▸ **WHAT YOU NEED TO DO**
Search the entries for the word "roomFor". Copy every line where it turns up.

▸ **Dataset entries**

-- ==== Sys2Proof/Certificates/Slice0/Obligations.lean ====
section
/-!
DEFINITION. The statements about the block.
-/
open Sys2Proof Sys2Proof.Machine

/-- A step takes the command at the front of the queue and runs exec on it with the rest of the queue. -/
def Obligations.StepRunsFrontCommand : Prop :=
  ∀ (i : Instr) (rest : List Instr) (s : State), step { s with pending := i :: rest } = exec i { s with pending := rest }

/-- The idle step (DESIGN CHOICE, notes/assumptions/1): the CORE clock runs while nothing is commanded. -/
def Obligations.IdleStepPassesOneCycle : Prop :=
  ∀ s : State, s.pending = [] →
    (s.chip.cmd.inbox = [] → s.chip.attendAll = s.chip) ∧
    (640 < s.chip.attendAll.toSpoke → step s = .next { s with chip := s.chip.attendAll.pass 640 }) ∧
    (s.chip.attendAll.toSpoke ≤ 640 → step s = .next { s with chip := s.chip.attendAll }) ∧
    (∀ (c d : Chip), d = c.pass 640 → d.clk.localPs = c.clk.localPs + 640 ∧ { d with clk := c.clk, time := c.time } = c ∧
      (c.time.slew = 0 → c.time.freqAdj = 0 → c.clk.dco = 0 → c.clk.refRest = 0 →
        d.clk.upPs = c.clk.upPs + 640 ∧ d.clk.powerPs = c.clk.powerPs + 640 ∧ d.clk.dco = 0 ∧ d.time = c.time))

/-- Every command completes, and leaves the queue as it was. -/
def Obligations.EveryCommandCompletes : Prop :=
  ∀ (i : Instr) (s : State), ∃ t : State, exec i s = .next t ∧ t.pending = s.pending

/-- Fuses advance only (R74, R79, R80, R453). -/
def Obligations.FusesOnlyAdvance : Prop :=
  ∀ (i : Instr) (s t : State), exec i s = .next t →
    t.fuses.signer = s.fuses.signer ∧ t.fuses.revoked = s.fuses.revoked ∧ t.fuses.serialNo = s.fuses.serialNo ∧
    s.fuses.rollback ≤ t.fuses.rollback ∧ s.fuses.lifecycle ≤ t.fuses.lifecycle ∧
    (bitOf s.fuses.roleLock.toNat 2 = true → t.fuses.roleLock = s.fuses.roleLock) ∧
    ((∀ p, i ≠ .lockRole p) → (∀ b, i ≠ .commitRollbackDone b) → i ≠ .keyLifecycleDone →
      (s.chip.dev.rollback = none ∨ (restarts i = false ∧ i ≠ .commandReset)) → t.fuses = s.fuses)

/-- The invariants of the rule sets hold at reset. -/
def Obligations.GuardSafeAtReset : Prop := State.reset.guard.Safe ∧ State.reset.guard.LocksHold

/-- Guard.Safe is an invariant of the step. -/
def Obligations.GuardSafeEveryStep : Prop :=
  ∀ s t : State, s.guard.Safe → step s = .next t → t.guard.Safe

/-- LOCKED regions cannot be changed before the next reset (R480). -/
def Obligations.LockedRegionsStay : Prop :=
  ∀ (i : Instr) (s t : State), s.guard.LocksHold → exec i s = .next t →
    t.guard.LocksHold ∧
    (restarts i = false → ∀ k r, s.guard.locked k r → regionOf t.guard.active k r = regionOf s.guard.active k r)

/-- GET_IDENTITY, ECHO, GET_CMD_COUNTERS, READ_EVENT_LOG and QUERY_HANDLE. -/
def Obligations.GeneralReadsAnswer : Prop :=
  ∀ (s : State) (p : Packet) (c : Chip),
    (s.heard 0x0002 p c → c.roomFor p 32 →
      s.becomes (.getIdentity p) (c.replied p
        (le 1 0xB4 ++ le 2 0x9416 ++ le 1 0x21 ++ le 1 c.roleCode ++ le 1 c.dev.mode.code ++ le 1 1 ++ le 1 3 ++ le 4 c.dev.fwVersion ++
          le 4 c.dev.fwBuild ++ le 1 s.fuses.lifecycle ++ le 1 (b2n c.keys.approved) ++ zeros 2 ++ sliceB s.fuses.serialNo 0 12))) ∧
    (s.heard 0x0003 p c → c.roomFor p p.params.length → s.becomes (.echo p) (c.replied p p.params)) ∧
    (s.heard 0x0009 p c → c.roomFor p 64 →
      s.becomes (.getCmdCounters p) (c.replied p (((List.range 4).map fun i =>
        le 4 (c.cmd.counters.get {} i).received ++ le 4 (c.cmd.counters.get {} i).rejLength ++
          le 4 (c.cmd.counters.get {} i).discarded ++ le 4 (c.cmd.counters.get {} i).evLost).flatten))) ∧
    (s.heard 0x0006 p c → 1 ≤ fld p.params 4 4 → fld p.params 4 4 ≤ 1024 →
      (fld p.params 0 4 + 2 ^ 32 - c.cmd.logSeq) % 2 ^ 32 < 2 ^ 31 → s.becomes (.readEventLog p) (c.replied p [])) ∧
    (s.heard 0x0006 p c → 1 ≤ fld p.params 4 4 → fld p.params 4 4 ≤ 1024 → ∀ off,
      2 ^ 31 ≤ (fld p.params 0 4 + 2 ^ 32 - c.cmd.logSeq) % 2 ^ 32 →
      off = (fld p.params 0 4 + 2 ^ 32 - (c.cmd.logSeq + 2 ^ 32 - c.cmd.log.length) % 2 ^ 32) % 2 ^ 32 → off < c.cmd.log.length →
      c.roomFor p ((((c.cmd.log.drop off).take (fld p.params 4 4)).map EventRec.bytes).flatten).length →
      s.becomes (.readEventLog p) (c.replied p (((c.cmd.log.drop off).take (fld p.params 4 4)).map EventRec.bytes).flatten)) ∧
    (∀ r, s.heard 0x0004 p c → fld p.params 4 4 ≤ 1 → c.rec? (fld p.params 0 4) = some r →
      ((c.issuer p.sess).2 = 1 ∨ fld p.params 0 4 / 2 ^ 24 = (c.issuer p.sess).1) → c.roomFor p 16 →
      s.becomes (.queryHandle p) ((if fld p.params 4 4 = 1 ∧ r.complete = true then
          { c with cmd := { c.cmd with handles := c.cmd.handles.filter fun y => y.handle != fld p.params 0 4 } } else c).replied p
        (le 1 (if r.complete then 2 else 1) ++ zeros 1 ++ le 2 r.opcode ++ le 2 r.status ++ le 2 r.reason ++ le 4 r.progress ++ le 4 r.result)))

/-- R39, with the response of Table 02.15. -/
def Obligations.HelloNegotiates : Prop :=
  ∀ (s : State) (p : Packet) (c : Chip) (lo hi : Nat), s.heard 0x0001 p c → lo = fld p.params 0 1 → hi = fld p.params 1 1 →
    1 ≤ lo → lo ≤ hi → lo ≤ 3 → rsvd p.params 2 2 = true →
    (∀ h, c.cmd.handles.find? (fun h => h.sess == p.sess && !h.complete && !h.logOnly) = some h →
      s.becomes (.hello p) (c.refused p 0x0202 0 h.handle) ∧ (c.refused p 0x0202 0 h.handle).cmd.sessions = c.cmd.sessions) ∧
    (c.cmd.handles.find? (fun h => h.sess == p.sess && !h.complete && !h.logOnly) = none → c.roomFor p 12 →
      s.becomes (.hello p) (((if p.sess = .spi then c.endSession .spi else c).setVersion p.sess (Nat.min hi 3)).replied p
        (le 1 (Nat.min hi 3) ++ le 1 (c.issuer p.sess).2 ++ le 1 (c.issuer p.sess).1 ++ zeros 1 ++
          le 4 (maxPlen p.sess (Nat.min hi 3)) ++ le 4 (c.maxRlen p.sess))) ∧
      ∃ t, exec (.hello p) s = .next t ∧ (t.chip.cmd.sessions.get {} p.sess.key).version = Nat.min hi 3)

/-- The general commands that act, and the SPI target. -/
def Obligations.GeneralCommandsAct : Prop :=
  ∀ (s : State) (p : Packet) (c : Chip),
    (∀ r, s.heard 0x0005 p c → c.rec? (fld p.params 0 4) = some r → r.complete = false → r.committed = false →
      ((c.issuer p.sess).2 = 1 ∨ fld p.params 0 4 / 2 ^ 24 = (c.issuer p.sess).1) →
      s.becomes (.cancel p) (((c.updRec (fld p.params 0 4) fun y => { y with cancelled := true }).cancelOp (fld p.params 0 4) r.opcode).replied p)) ∧
    (s.heard 0x0007 p c → fld p.params 0 1 ≤ 3 → rsvd p.params 1 3 = true → fld p.params 4 4 < 2 ^ 18 →
      s.becomes (.setRemotePolicy p)
        ({ c with cmd := { c.cmd with policy := c.cmd.policy.set (fld p.params 0 1) (fld p.params 4 4) } }.replied p)) ∧
    (∀ h : Holder, s.heard 0x0008 p c → fld p.params 0 1 ≤ 2 → fld p.params 1 1 ≤ 1 → rsvd p.params 2 2 = true →
      h = (if fld p.params 0 1 = 0 then .pcie else if fld p.params 0 1 = 1 then .spi else .usb) →
      (h = c.cmd.holder → fld p.params 1 1 = 0 → s.becomes (.setManagerTransport p) (c.replied p)) ∧
      (h ≠ c.cmd.holder → c.holderUp h = true → fld p.params 1 1 = 0 →
        s.becomes (.setManagerTransport p) (({ c.replied p with cmd := { (c.replied p).cmd with holder := h } } : Chip).post 0x0003 0 (fld p.params 0 1))) ∧
      (h ≠ c.cmd.holder → c.holderUp h = true → fld p.params 1 1 = 1 → ∀ d, d = (c.storeConfig fun k => { k with manager := some h }).replied p →
        s.becomes (.setManagerTransport p) (({ d with cmd := { d.cmd with holder := h } } : Chip).post 0x0003 0 (fld p.params 0 1)))) ∧
    (∀ (q : QueueRef) (d : Chip), 0 < (s.chip.cmd.queues.get {} (keyOfRef q)).lost → s.chip.queueFull (keyOfRef q) = some false →
      d = s.chip.pushRec (keyOfRef q)
        { code := 0x0002, turn := s.chip.turn, eflags := b2n (!s.chip.timeSet), detail := (s.chip.cmd.queues.get {} (keyOfRef q)).lost } →
      s.becomes (.queueOverflow q)
        { d with cmd := { d.cmd with queues := d.cmd.queues.set (keyOfRef q) { d.cmd.queues.get {} (keyOfRef q) with lost := 0 } } }) ∧
    (∀ b : Bytes, s.chip.dev.fwRunning = true →
      ((b.length < 32 ∨ bitOf (fld b 3 1) 0 = false ∨ b.length ≠ 32 + fld b 8 4) →
        s.becomes (.writeFrame b) (s.chip.discardPacket .spi)) ∧
      (32 ≤ b.length → bitOf (fld b 3 1) 0 = true → b.length = 32 + fld b 8 4 → fld b 8 4 ≤ 65504 →
        s.becomes (.writeFrame b) (s.chip.receive (fld b 0 2) (parsePacket .spi b).2))) ∧
    (∀ n : Nat, 0 < n → s.becomes (.readStatus n)
      { s.chip with out := s.chip.out ++ [.spiOut (List.replicate n (BitVec.ofNat 8
                      (b2n s.chip.spi.busy + 2 * b2n s.chip.spi.reply.isSome + 4 * b2n (decide (s.chip.cmd.unread > 0)) +
                        8 * b2n s.chip.spi.frameError)))],
                    spi := { s.chip.spi with frameError := false } }) ∧
    (∀ (n : Nat) (r : Reply), s.chip.spi.reply = some r →
      s.becomes (.readFrame n)
        { s.chip with out := s.chip.out ++ [.spiOut (sliceB (r.head ++ r.data) 0 n)],
                      spi := { s.chip.spi with reply := if n ≥ 16 then none else some r } }) ∧
    (∀ e : EventRec, 0 < s.chip.cmd.unread → s.chip.cmd.log[s.chip.cmd.log.length - s.chip.cmd.unread]? = some e →
      s.becomes .readEvent
        { s.chip with out := s.chip.out ++ [.spiOut e.bytes], cmd := { s.chip.cmd with unread := s.chip.cmd.unread - 1 } }) ∧
    (s.chip.cmd.unread = 0 → s.becomes .readEvent { s.chip with out := s.chip.out ++ [.spiOut (zeros 32)] })

/-- R44, against the status byte that READ_STATUS sends. -/
def Obligations.IrqOutFollowsStatus : Prop :=
  ∀ (s : State) (b : Byte), exec (.readStatus 1) s = .next { s with chip :=
      { s.chip with out := s.chip.out ++ [.spiOut [b]], spi := { s.chip.spi with frameError := false } } } →
    (s.chip.irqOut = true ↔ s.chip.cmd.holder = .spi ∧ (b.getLsbD 1 = true ∨ b.getLsbD 2 = true))

/-- R63: the check of the opcode comes before every check that depends on the opcode. -/
def Obligations.OpcodesOutsideRanges : Prop :=
  ∀ (c : Chip) (p : Packet) (op : Nat), (op = 0 ∨ (0x1200 ≤ op ∧ op ≤ 0xFFFF)) →
    p.plen.toNat ≤ 1048576 → beyondBuffer p = false → (p.checked = true → p.checkOk op = true) →
    1 ≤ p.version.toNat → p.version.toNat ≤ 3 → (c.version p.sess = 0 ∨ p.version.toNat = c.version p.sess) →
    (p.version.toNat = 1 → p.plen.toNat ≤ 4096) → (p.indirect = true → p.sess.tr = 0 ∧ p.version.toNat ≠ 1) →
    c.r31 op p = .reply 0x0101 0 ∧
    (c.firstOf p.sess = none → (c.takePacket p).2 = true → c.receive op p = (c.takePacket p).1.refuse p 0x0101 0 0)

/-- R55 over the one operation that completes handles. -/
def Obligations.CompletionHappensOnce : Prop :=
  ∀ (c : Chip) (h st rs x : Nat),
    (c.openRec? h = none → c.complete h st rs x = c) ∧
    (∀ r, c.openRec? h = some r →
      (c.complete h st rs x).openRec? h = none ∧
      (∀ st' rs' x', (c.complete h st rs x).complete h st' rs' x' = c.complete h st rs x) ∧
      (∀ r', (c.complete h st rs x).rec? h = some r' →
        r'.complete = true ∧ r'.status = st ∧ r'.reason = rs ∧ r'.result = x) ∧
      ∃ (d : Chip) (e : EventRec) (r' : HandleRec), d.cmd.log = c.cmd.log ∧ d.cmd.queues = c.cmd.queues ∧
        e.code = 0x0001 ∧ e.status = st ∧ e.handle = h ∧ e.reason = rs ∧ r' = { r with complete := true, status := st, reason := rs, result := x, doneSeq := c.cmd.doneSeq + 1 } ∧
        c.complete h st rs x = (if c.replyHeld r then { d with cmd := { d.cmd with owed := d.cmd.owed ++ [r'] } } else d.postForHandle r' e))

/-- Table 03.4, the power-on and the warm column. -/
def Obligations.ResetsClearVolatileState : Prop :=
  ∀ (s : State) (st : Straps) (n : Nat),
    (n < 980 → exec (.powerOnReset n st) s = .next s) ∧
    (1020 ≤ n → ∃ t, exec (.powerOnReset n st) s = .next t ∧ s.fusesCut t ∧ t.pending = s.pending ∧ t.chip.JustReset st s.fuses 0 0x0115) ∧
    (∃ t, exec (.vddAonBrownout st) s = .next t ∧ s.fusesCut t ∧ t.pending = s.pending ∧ t.chip.JustReset st s.fuses 0 0x0115) ∧
    (s.chip.dev.resetReq = 1 → ∃ t, exec (.warmReset st) s = .next t ∧ s.fusesCut t ∧ t.pending = s.pending ∧
      t.chip.JustReset st s.fuses 1 0x010F) ∧
    (s.chip.dev.resetReq ≠ 1 → exec (.warmReset st) s = .next s) ∧
    (∃ t, exec (.kettleWatchdogExpiry st) s = .next t ∧ s.fusesCut t ∧ t.pending = s.pending ∧ t.chip.JustReset st s.fuses 1 0x0116) ∧
    (∀ u, s.chip.dev.lastCmdReset = some u → s.chip.clk.powerPs < u + 60 * 10 ^ 12 →
      ∃ t, exec (.ccWatchdogExpiry st) s = .next t ∧ s.fusesCut t ∧ t.pending = s.pending ∧ t.chip.JustReset st s.fuses 1 0x0116)

/-- Table 03.4, the command column. -/
def Obligations.CommandResetKeepsThePart : Prop :=
  ∀ (s t : State) (st : Straps),
    (s.chip.dev.resetReq ≠ 2 → exec .commandReset s = .next s) ∧
    (((s.chip.dev.resetReq = 2 ∧ exec .commandReset s = .next t) ∨
      ((∀ u, s.chip.dev.lastCmdReset = some u → u + 60 * 10 ^ 12 ≤ s.chip.clk.powerPs) ∧ exec (.ccWatchdogExpiry st) s = .next t)) →
      (∀ r ∈ t.chip.cmd.handles, r.complete = true) ∧ t.chip.cmd.serial = s.chip.cmd.serial ∧
      (∀ x, (t.chip.cmd.sessions.get {} x).version = 0) ∧ t.chip.cmd.inbox = [] ∧ t.chip.cmd.replies = [] ∧
      t.chip.dev.fwRunning = false ∧ t.chip.dev.resetKind = 2 ∧ t.chip.dev.mode = s.chip.dev.mode ∧ t.chip.dev.role = s.chip.dev.role ∧
      t.chip.clk.localPs = s.chip.clk.localPs ∧ t.chip.keys.slots = s.chip.keys.slots ∧
      t.guard = s.guard ∧ s.fusesCut t ∧ t.pending = s.pending) ∧
    (s.chip.dev.resetReq = 2 → ∃ u, exec .commandReset s = .next u)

▸ **ANSWER SECTION**
    (s.heard 0x0002 p c → c.roomFor p 32 →
    (s.heard 0x0003 p c → c.roomFor p p.params.length → s.becomes (.echo p) (c.replied p p.params)) ∧
    (s.heard 0x0009 p c → c.roomFor p 64 →
      c.roomFor p ((((c.cmd.log.drop off).take (fld p.params 4 4)).map EventRec.bytes).flatten).length →
      ((c.issuer p.sess).2 = 1 ∨ fld p.params 0 4 / 2 ^ 24 = (c.issuer p.sess).1) → c.roomFor p 16 →
    (c.cmd.handles.find? (fun h => h.sess == p.sess && !h.complete && !h.logOnly) = none → c.roomFor p 12 →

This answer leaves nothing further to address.